摘要-利用大量训练数据（SA-1B），Meta-AI Research提出的基础分段任意模型（SAM）具有显著的泛化能力和零样本能力。尽管如此，作为一种类别不可知的实例分割方法，SAM在很大程度上依赖于之前涉及点、框和粗粒度掩码的手动指导。此外，它在遥感图像分割任务中的性能还有待充分探索和证明。在本文中，我们考虑设计一种基于SAM基础模型的遥感图像自动实例分割方法，结合语义类别信息。受即时学习的启发，我们提出了一种方法来学习SAM输入的适当提示的生成。这使得SAM能够为遥感图像产生语义上可辨别的分割结果，我们称之为RSPrompter。根据最近的发展，我们还根据SAM社区的最新发展，提出了几个正在进行的衍生工具，例如分割任务，并将其性能与RSPrompter进行了比较。
在这里插入图片描述

引言

Deep learning algorithms have exhibited remarkable potential in instance segmentation for remote sensing images, demonstrating their ability to extract deep, discernible features from raw data [16–19]. Presently, the primary instance segmentation algorithms comprise two-stage R-CNN series algorithms (e.g., Mask R-CNN [20], Cascade Mask R-CNN [21], Mask Scoring R-CNN [22], HTC [23], and HQ-ISNet [1]), as well as one-stage algorithms (e.g., YOLACT [24], BlendMask [25], EmbedMask [26], Condinst [27], SOLO [28], and Mask2former [29]). However, the complexity of remote sensing image backgrounds and the diversity of scenes limit the generalization and adaptability of these algorithms.Therefore, devising instance segmentation models capable of

深度学习算法在遥感图像分割方面表现出了显著的潜力，证明了它们从原始数据中提取深层可辨别特征的能力[16-19]。目前，主要实例分割算法包括两阶段R-CNN系列算法（例如，Mask R-CNN[20]、Cascade Mask R-CNN[21]、Mask Scoring R-CNN[22]、HTC[23]和HQ ISNet[1]），以及一阶段算法（例如YOLACT[24]、BlendMask[25]、EmbedMask[26]、Condinst[27]、SOLO[28]和Mask2former[29]）。然而，遥感图像背景的复杂性和场景的多样性限制了这些算法的通用性和适应性。
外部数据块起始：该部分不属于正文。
/-- StoredFieldsKeepTheirRange: a quota of 24 and of 25, and the bytes that are not stored. -/
theorem test_witness_stored_fields : ((0x18000000 : Word).extractLsb' 24 8).toNat ≤ 24 ∧
    ¬ ((0x19000000 : Word).extractLsb' 24 8).toNat ≤ 24 ∧ (8 : Lanes).getLsbD 3 = true := by decide

/-- OtherWordsKeepTheirValues: words of each form, and a command that the written bytes name. -/
theorem test_witness_other_words : registerOf 0x3FF = .absent ∧ registerOf (registerAt .tableSummary) = .tableSummary ∧
    registerOf (registerAt (.view 8)) = .view 8 ∧ registerOf (registerAt (.faultStatus 7)) = .faultStatus 7 ∧
    registerOf (registerAt .command) = .command ∧
    (Instr.readmit 7).commandBytes =
      some ((put 0 3 0x0705).data.extractLsb' 0 8, (put 0 3 0x0705).data.extractLsb' 8 8) := by decide

theorem test_witness_busy : (marked 8).rstAsserted = false ∧ (marked 8).command.busy = true ∧
    (Instr.view 0).commandBytes.isSome = true := by decide +kernel

/-- CommandChecksComeFirst: the codes 00h and 07h, and the first operand out of range of each command. -/
theorem test_witness_command_checks : base.CommandIdle ∧ (0 : Byte) = 0 ∧ 6 < (7 : Byte).toNat ∧
    24 ≤ (24 : Byte).toNat ∧ 8 ≤ (8 : Byte).toNat ∧ 16 ≤ (16 : Byte).toNat := by decide +kernel

/-- ViewTakesASnapshot and WithdrawActsOnTheSlot: the last slot, and a slot of each form. -/
theorem test_witness_slot_commands : base.CommandIdle ∧ (23 : Byte).toNat = (23 : Slot).val ∧
    (base.record 23).state = .free ∧ (holding readRecord).CommandIdle ∧ ((holding readRecord).record 0).live ∧
    ((holding readRecord).record 0).state ≠ .attempt ∧ (inFlight readRecord 8).CommandIdle ∧
    ((inFlight readRecord 8).record 0).state = .attempt := by decide +kernel

/-- WithdrawingManyRecords: with a record in ATTEMPT among those reached, and without. -/
theorem test_witness_withdraw_many : (inFlight readRecord 8).CommandIdle ∧ (inFlight readRecord 8).order.Nodup ∧
    (∀ i j : Slot, ((inFlight readRecord 8).record i).state = .attempt →
      ((inFlight readRecord 8).record j).state = .attempt → i = j) ∧
    (inFlight readRecord 8).Reached none 0 ∧ (inFlight readRecord 8).Reached (some 2) 0 ∧
    (∀ i : Slot, ¬ ((inFlight readRecord 8).Reached (some 1) i ∧ ((inFlight readRecord 8).record i).state = .attempt)) ∧
    (7 : Byte).toNat = (7 : Requester).val := by decide +kernel

theorem test_witness_readmit : base.CommandIdle ∧ (7 : Byte).toNat = (7 : Station).val ∧
    (base.stationEntry 7).mode = .unreachable ∧ (base.stationEntry 5).mode ≠ .unreachable := by decide +kernel

theorem test_witness_far_reset : base.far.link = .idle ∧ State.reset.CommandIdle ∧ State.reset.far.link = .reset ∧
    (inFlight readRecord 8).CommandIdle ∧ (inFlight readRecord 8).far.link = .await ∧
    (inFlight readRecord 8).far.transaction.slot = 0 ∧ ((inFlight readRecord 8).record 0).state = .attempt := by
  decide +kernel

set_option synthInstance.maxSize 4000 in
/-- ChoiceHandsOverByRotationAndAge: the older of two eligible records of a station, and no eligible record. -/
theorem test_witness_choice :
    let s := (holding readRecord).enterRecord 1 { readRecord with requester := 3 }
    (s.rstAsserted = false ∧ s.FieldsExact ∧ s.OrderExact ∧ s.MayBeAttempted 0 ∧ s.MayBeAttempted 1 ∧ s.IsChosen 0) ∧
    (base.FieldsExact ∧ base.OrderExact ∧ ∀ i : Slot, ¬ base.MayBeAttempted i) :=
  ⟨⟨by decide +kernel, ⟨by decide +kernel, by decide +kernel, by decide +kernel, by decide +kernel⟩, by decide +kernel,
      by decide +kernel, by decide +kernel, by decide +kernel⟩,
    ⟨by decide +kernel, by decide +kernel, by decide +kernel, by decide +kernel⟩, by decide +kernel, by decide +kernel⟩

/-- The link in REQUEST, and out of it (RequestIsDrivenThenAwaited, UnacceptedReplyOnlyCounts). -/
theorem test_witness_request : (after .choice (holding readRecord)).rstAsserted = false ∧
    (after .choice (holding readRecord)).far.link = .request ∧ base.far.link ≠ .request ∧
    (after .choice (holding readRecord)).far.transaction.station ≠ 9 ∧
    (after .choice (holding readRecord)).far.transaction.station = 5 ∧
    (inFlight readRecord 8).far.transaction.tag ≠ 1 := by decide +kernel

/-- A transaction in AWAIT of a READ, of a WRITE and of a watch, none of them marked. -/
theorem test_witness_awaits : ∀ r ∈ [readRecord, writeRecord, watchRecord],
    (inFlight r 0).Awaits 0 ∧ ((inFlight r 0).record 0).withdrawn = false ∧ (inFlight r 0).far.replyTimer = 0 := by
  decide +kernel

/-- The kinds of the records of the reply statements, and words with a check that passes and one that fails. -/
theorem test_witness_replies : ((inFlight readRecord 8).record 0).kind = .read ∧
    ((inFlight writeRecord 8).record 0).kind = .write ∧ ((inFlight watchRecord 8).record 0).kind = .watch ∧
    passesCheck 3 false = true ∧ passesCheck 3 true = false := by decide +kernel

/-- HoldIsCountedAgainstTheBudget: the hold that reaches the budget of 32, and the one before. -/
theorem test_witness_hold : let held := fun n : BitVec 8 => if n = 255 then 255 else n + 1
    base.params.holdBudget ≤ held 31 ∧ held 30 < base.params.holdBudget ∧ base.params.holdBudget ≤ held 255 := by
  decide +kernel

/-- PollReplyIsCompared: a bit of the mask that differs, none that differs at the limit, and none below it. -/
theorem test_witness_poll :
    let r := { watchRecord with pollCount := 2 }
    (r.captured = true ∧ ∃ k : Fin 32, r.mask.getLsbD k = true ∧ (1 : Word).getLsbD k ≠ r.reference.getLsbD k) ∧
    (∀ k : Fin 32, ¬ (r.mask.getLsbD k = true ∧ (2 : Word).getLsbD k ≠ r.reference.getLsbD k)) ∧ r.pollLimit ≠ 0 ∧
    r.pollCount + 1 = r.pollLimit ∧ watchRecord.pollCount + 1 ≠ watchRecord.pollLimit := by decide +kernel

/-- SilenceIsCounted and SilenceLimitLosesTheStation: below the limit, at it, at an OFF station, and not due. -/
theorem test_witness_silence :
    let below := withSilences (inFlight readRecord 0) 1 3
    let reaches := withSilences (inFlight readRecord 0) 2 3
    let off := withMode (inFlight readRecord 0) .off
    below.Awaits 0 ∧ below.InService 5 ∧ (below.stationEntry 5).silences.toNat + 1 < below.params.silenceLimit.toNat ∧
    reaches.Awaits 0 ∧ reaches.InService 5 ∧ (reaches.record 0).withdrawn = false ∧
    reaches.params.silenceLimit.toNat ≤ (reaches.stationEntry 5).silences.toNat + 1 ∧
    off.Awaits 0 ∧ (off.stationEntry 5).mode = .off ∧ (inFlight readRecord 8).far.replyTimer ≠ 0 := by decide +kernel

theorem test_witness_marked : (marked 0).Awaits 0 ∧ ((marked 0).record 0).withdrawn = true ∧
    (marked 0).command.wait = .slot 0 ∧ (marked 0).far.replyTimer = 0 := by decide +kernel

/-- MarkedRecordIsFreed: a silence below the limit, at it, and at an OFF station. -/
theorem test_witness_marked_silence :
    let below := withSilences (marked 0) 1 3
    let reaches := withSilences (marked 0) 2 3
    let off := withMode (marked 0) .off
    below.Awaits 0 ∧ below.command.wait = .slot 0 ∧ below.InService 5 ∧
    (below.stationEntry 5).silences.toNat + 1 < below.params.silenceLimit.toNat ∧
    reaches.Awaits 0 ∧ (reaches.record 0).withdrawn = true ∧ reaches.InService 5 ∧
    reaches.params.silenceLimit.toNat ≤ (reaches.stationEntry 5).silences.toNat + 1 ∧
    off.Awaits 0 ∧ off.command.wait = .slot 0 ∧ (off.stationEntry 5).mode = .off := by decide +kernel

/-- The silence at the limit of a marked record: no READY notice, and the station lost (R99, R130). -/
theorem test_marked_silence_at_limit :
    let t := after .silent (withSilences (marked 0) 2 3)
    t.flags = { Notices.none with lost := 1#16 <<< 5, cmdDone := true } ∧ t.record 0 = .free ∧
    t.summary = Summary.zero ∧ (t.stationEntry 5).mode = .unreachable := by decide +kernel

/-- FarResetEnds: with a command that waits, with none, and before the timer has run out. -/
theorem test_witness_far_reset_end :
    let s := { State.reset with far := { State.reset.far with resetTimer := 0 } }
    let w := s.setCommand { s.command with busy := true, lastCode := 6, wait := .farReset }
    s.rstAsserted = false ∧ s.far.link = .reset ∧ s.far.resetTimer = 0 ∧ s.command.wait ≠ .farReset ∧
    w.far.link = .reset ∧ w.far.resetTimer = 0 ∧ w.command.wait = .farReset ∧ State.reset.far.resetTimer ≠ 0 := by
  decide +kernel

theorem test_witness_tick : (inFlight readRecord 8).rstAsserted = false ∧ (inFlight readRecord 8).NothingDue ∧
    State.reset.NothingDue := by decide +kernel

/-- ExpiriesMoveTheirRecords: an expiry of each kind, and none. -/
theorem test_witness_expiries :
    (∀ r ∈ [{ readRecord with state := .backoff, timer := 1 }, { watchRecord with timer := 1 },
        { readyRecord .ok 7 with timer := 1 }],
      ((after .tick (holding r)).record 0).expiring = true ∧ ((after .tick (holding r)).record 0).state = r.state) ∧
    (base.record 0).expiring = false := by decide +kernel

/-- NoticeIsAnEnabledFlag: the premise of its second clause. -/
theorem test_witness_notice :
    (State.atReset true 0 0 []).HeldInReset ∧ (State.atReset true 0 0 []).rstAsserted = true := by
  decide +kernel

end Sys2Proof.Tests
end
In recent years, substantial progress has been made in foundation models, such as GPT-4 [30], Flamingo [31], and SAM [32], significantly contributing to the advancement of human society. Despite remote sensing being characterized by its big data attributes since its inception [11, 33], foundation models tailored for this field have not yet emerged. In this paper, our primary aim is not to develop a universal foundation model for remote sensing, but rather to explore the applicability of the SAM segmentation foundation model from the computer vision domain to instance segmentation in remote sensing imagery. We anticipate that such foundation models will foster the continued growth and progress of the remote sensing field

近年来，基础模型取得了实质性进展，如GPT-4[30]、Flamingo[31]和SAM[32]，为人类社会的进步做出了重大贡献。尽管遥感自诞生以来就以其大数据属性为特征[11，33]，但为该领域量身定制的基础模型尚未出现。在本文中，我们的主要目的不是开发一个通用的遥感基础模型，而是探索SAM分割基础模型从计算机视觉领域到遥感图像实例分割的适用性。我们预计，这些基础模型将促进遥感领域的持续增长和进步。

Since SAM is a category-agnostic segmentation model, the deep feature maps of the image encoder are unlikely to contain rich semantic category information. To overcome this, we extract features from the intermediate layers of the encoder to form the input of the prompter, which generates prompts containing semantic category information. Secondly, SAM prompts include points (foreground/background points), boxes, or masks. Considering that generating point coordinates requires searching in the original SAM prompt’s manifold, which greatly limits the optimization space of the prompter, we further relax the representation of prompts and directly generate prompt embeddings, which can be understood as the embeddings of points or boxes, instead of the original coordinates. This design also avoids the obstacle of gradient flow from high-dimensional to low-dimensional and then back to high-dimensional features, i.e., from high-dimension image features to point coordinates and then to positional encodings.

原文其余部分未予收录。